Un sursis probatoire avec une obligation de soins
Le tribunal, peu avant 20 heures, dit la prévenue coupable de détention d’images de mineurs, à caractère pornographique, et la condamne à la peine de 10 mois de prison entièrement assortis d’un sursis probatoire pendant 2 ans avec une obligation de soins. Peine complémentaire : interdiction de toute activité avec des mineurs pendant 5 ans. Le tribunal constate son inscription au FIJAIS.
La prévenue pleure un peu, après la décision. Il n’y a sans doute rien de plus difficile que de faire face à ce genre de prévention, mais, on se répète parce que ça n’est pas si fréquent : l’audience a connu une convergence des intelligences de chacun, et c’est à sa présidente qu’on doit d’avoir laissé de l’espace pour que ça puisse survenir.
FSA
*Il s’agissait du Chat proposé gratuitement en effet par le site Coco.gg, « un site de Chat sans inscription ». Le site proposait ouvertement des thèmes à connotation pédocriminelle.
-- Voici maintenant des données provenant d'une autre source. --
@[simp] theorem State.cset_pending (w : Nat) (v : Word) : (s.cset w v).pending = s.pending := rfl
@[simp] theorem State.cset_free (w : Nat) (v : Word) : (s.cset w v).free = s.free := rfl
@[simp] theorem State.cset_regs (w : Nat) (v : Word) : (s.cset w v).regs = s.regs := rfl
@[simp] theorem State.cset_fns (w : Nat) (v : Word) : (s.cset w v).fns = s.fns := rfl
@[simp] theorem State.cset_planes (w : Nat) (v : Word) : (s.cset w v).planes = s.planes := rfl
@[simp] theorem State.cset_image (w : Nat) (v : Word) : (s.cset w v).image = s.image := rfl
@[simp] theorem State.cset_hostMem (w : Nat) (v : Word) : (s.cset w v).hostMem = s.hostMem := rfl
@[simp] theorem State.cset_chans (w : Nat) (v : Word) : (s.cset w v).chans = s.chans := rfl
@[simp] theorem State.cset_lanes (w : Nat) (v : Word) : (s.cset w v).lanes = s.lanes := rfl
@[simp] theorem State.cset_msix (w : Nat) (v : Word) : (s.cset w v).msix = s.msix := rfl
@[simp] theorem State.cset_pcie (w : Nat) (v : Word) : (s.cset w v).pcie = s.pcie := rfl
@[simp] theorem State.cset_time (w : Nat) (v : Word) : (s.cset w v).time = s.time := rfl
@[simp] theorem State.cset_flt (w : Nat) (v : Word) : (s.cset w v).flt = s.flt := rfl
@[simp] theorem State.cset_ports (w : Nat) (v : Word) : (s.cset w v).ports = s.ports := rfl
@[simp] theorem State.cset_i2c (w : Nat) (v : Word) : (s.cset w v).i2c = s.i2c := rfl
@[simp] theorem State.cset_bufs (w : Nat) (v : Word) : (s.cset w v).bufs = s.bufs := rfl
@[simp] theorem State.cset_bufMem (w : Nat) (v : Word) : (s.cset w v).bufMem = s.bufMem := rfl
@[simp] theorem State.cset_expUsed (w : Nat) (v : Word) : (s.cset w v).expUsed = s.expUsed := rfl
@[simp] theorem State.cset_hdrmUsed (w : Nat) (v : Word) : (s.cset w v).hdrmUsed = s.hdrmUsed := rfl
@[simp] theorem State.cset_frames (w : Nat) (v : Word) : (s.cset w v).frames = s.frames := rfl
@[simp] theorem State.cset_nextFrame (w : Nat) (v : Word) : (s.cset w v).nextFrame = s.nextFrame := rfl
@[simp] theorem State.cset_nextCopy (w : Nat) (v : Word) : (s.cset w v).nextCopy = s.nextCopy := rfl
@[simp] theorem State.cset_seqs (w : Nat) (v : Word) : (s.cset w v).seqs = s.seqs := rfl
@[simp] theorem State.cset_groups (w : Nat) (v : Word) : (s.cset w v).groups = s.groups := rfl
@[simp] theorem State.cset_slices (w : Nat) (v : Word) : (s.cset w v).slices = s.slices := rfl
@[simp] theorem State.cset_buckets (w : Nat) (v : Word) : (s.cset w v).buckets = s.buckets := rfl
@[simp] theorem State.cset_blocked (w : Nat) (v : Word) : (s.cset w v).blocked = s.blocked := rfl
@[simp] theorem State.cset_queues (w : Nat) (v : Word) : (s.cset w v).queues = s.queues := rfl
@[simp] theorem State.cset_engines (w : Nat) (v : Word) : (s.cset w v).engines = s.engines := rfl
@[simp] theorem State.cset_clusters (w : Nat) (v : Word) : (s.cset w v).clusters = s.clusters := rfl
@[simp] theorem State.cset_rwFenced (w : Nat) (v : Word) : (s.cset w v).rwFenced = s.rwFenced := rfl
@[simp] theorem State.cset_sets (w : Nat) (v : Word) : (s.cset w v).sets = s.sets := rfl
@[simp] theorem State.cset_hbm (w : Nat) (v : Word) : (s.cset w v).hbm = s.hbm := rfl
@[simp] theorem State.cset_credits (w : Nat) (v : Word) : (s.cset w v).credits = s.credits := rfl
@[simp] theorem State.cset_rates (w : Nat) (v : Word) : (s.cset w v).rates = s.rates := rfl
@[simp] theorem State.cset_threads (w : Nat) (v : Word) : (s.cset w v).threads = s.threads := rfl
@[simp] theorem State.cset_sevs (w : Nat) (v : Word) : (s.cset w v).sevs = s.sevs := rfl
@[simp] theorem State.cset_mail (w : Nat) (v : Word) : (s.cset w v).mail = s.mail := rfl
@[simp] theorem State.cset_faultQ (w : Nat) (v : Word) : (s.cset w v).faultQ = s.faultQ := rfl
@[simp] theorem State.cset_icache (w : Nat) (v : Word) : (s.cset w v).icache = s.icache := rfl
@[simp] theorem State.cset_tags (w : Nat) (v : Word) : (s.cset w v).tags = s.tags := rfl
@[simp] theorem State.cset_bpmReply (w : Nat) (v : Word) : (s.cset w v).bpmReply = s.bpmReply := rfl
@[simp] theorem State.cset_punts (w : Nat) (v : Word) : (s.cset w v).punts = s.punts := rfl
@[simp] theorem State.cset_events (w : Nat) (v : Word) : (s.cset w v).events = s.events := rfl
@[simp] theorem State.cset_learned (w : Nat) (v : Word) : (s.cset w v).learned = s.learned := rfl
@[simp] theorem State.cset_mirrors (w : Nat) (v : Word) : (s.cset w v).mirrors = s.mirrors := rfl
@[simp] theorem State.cset_watch (w : Nat) (v : Word) : (s.cset w v).watch = s.watch := rfl
@[simp] theorem State.cset_balance (w : Nat) (v : Word) : (s.cset w v).balance = s.balance := rfl
@[simp] theorem State.cset_trace (w : Nat) (v : Word) : (s.cset w v).trace = s.trace := rfl
@[simp] theorem State.cset_snap (w : Nat) (v : Word) : (s.cset w v).snap = s.snap := rfl
@[simp] theorem State.cset_held (w : Nat) (v : Word) : (s.cset w v).held = s.held := rfl
@[simp] theorem State.cset_tbl (w : Nat) (v : Word) : (s.cset w v).tbl = s.tbl := rfl
@[simp] theorem State.cset_twin (w : Nat) (v : Word) : (s.cset w v).twin = s.twin := rfl
@[simp] theorem State.cset_power (w : Nat) (v : Word) : (s.cset w v).power = s.power := rfl
@[simp] theorem State.cset_tap (w : Nat) (v : Word) : (s.cset w v).tap = s.tap := rfl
Coco.gg a été fermé « dans le cadre d’une enquête judiciaire menée sous la direction de la Junalco du parquet de Paris », les investigations ont été conduites par « l’unité nationale cyber de la gendarmerie nationale (UNCyber) et l’Office national anti-fraude (ONAF), avec l’appui du commandement du ministère de l’intérieur dans le cyberespace (Comcyber-MI), en France, en Bulgarie, en Allemagne, en Lituanie, aux Pays-Bas et en Hongrie », disait le communiqué de la procureure de la République de Paris, en juin 2024.
** On avait déjà entendu parler de sexualité « impersonnelle » lors d’un procès d’assises. Un psychiatre prenait alors l’exemple de l’échangisme pour illustrer des conduites sexuelles dans lesquelles l’autre n’est qu’un vecteur de plaisir, sans plus de considération ni de relation de personne à personne. Disons que c’est le degré zéro de la sexualité (même si les pratiquants s’en défendent, ce qu’ils ne manquent pas de faire). Un grand procès devant la cour criminelle du Vaucluse a dû en parler également. L’accusé passait lui aussi par le site « coco » pour recruter des volontaires pour violer son épouse pendant qu’elle dormait, droguée.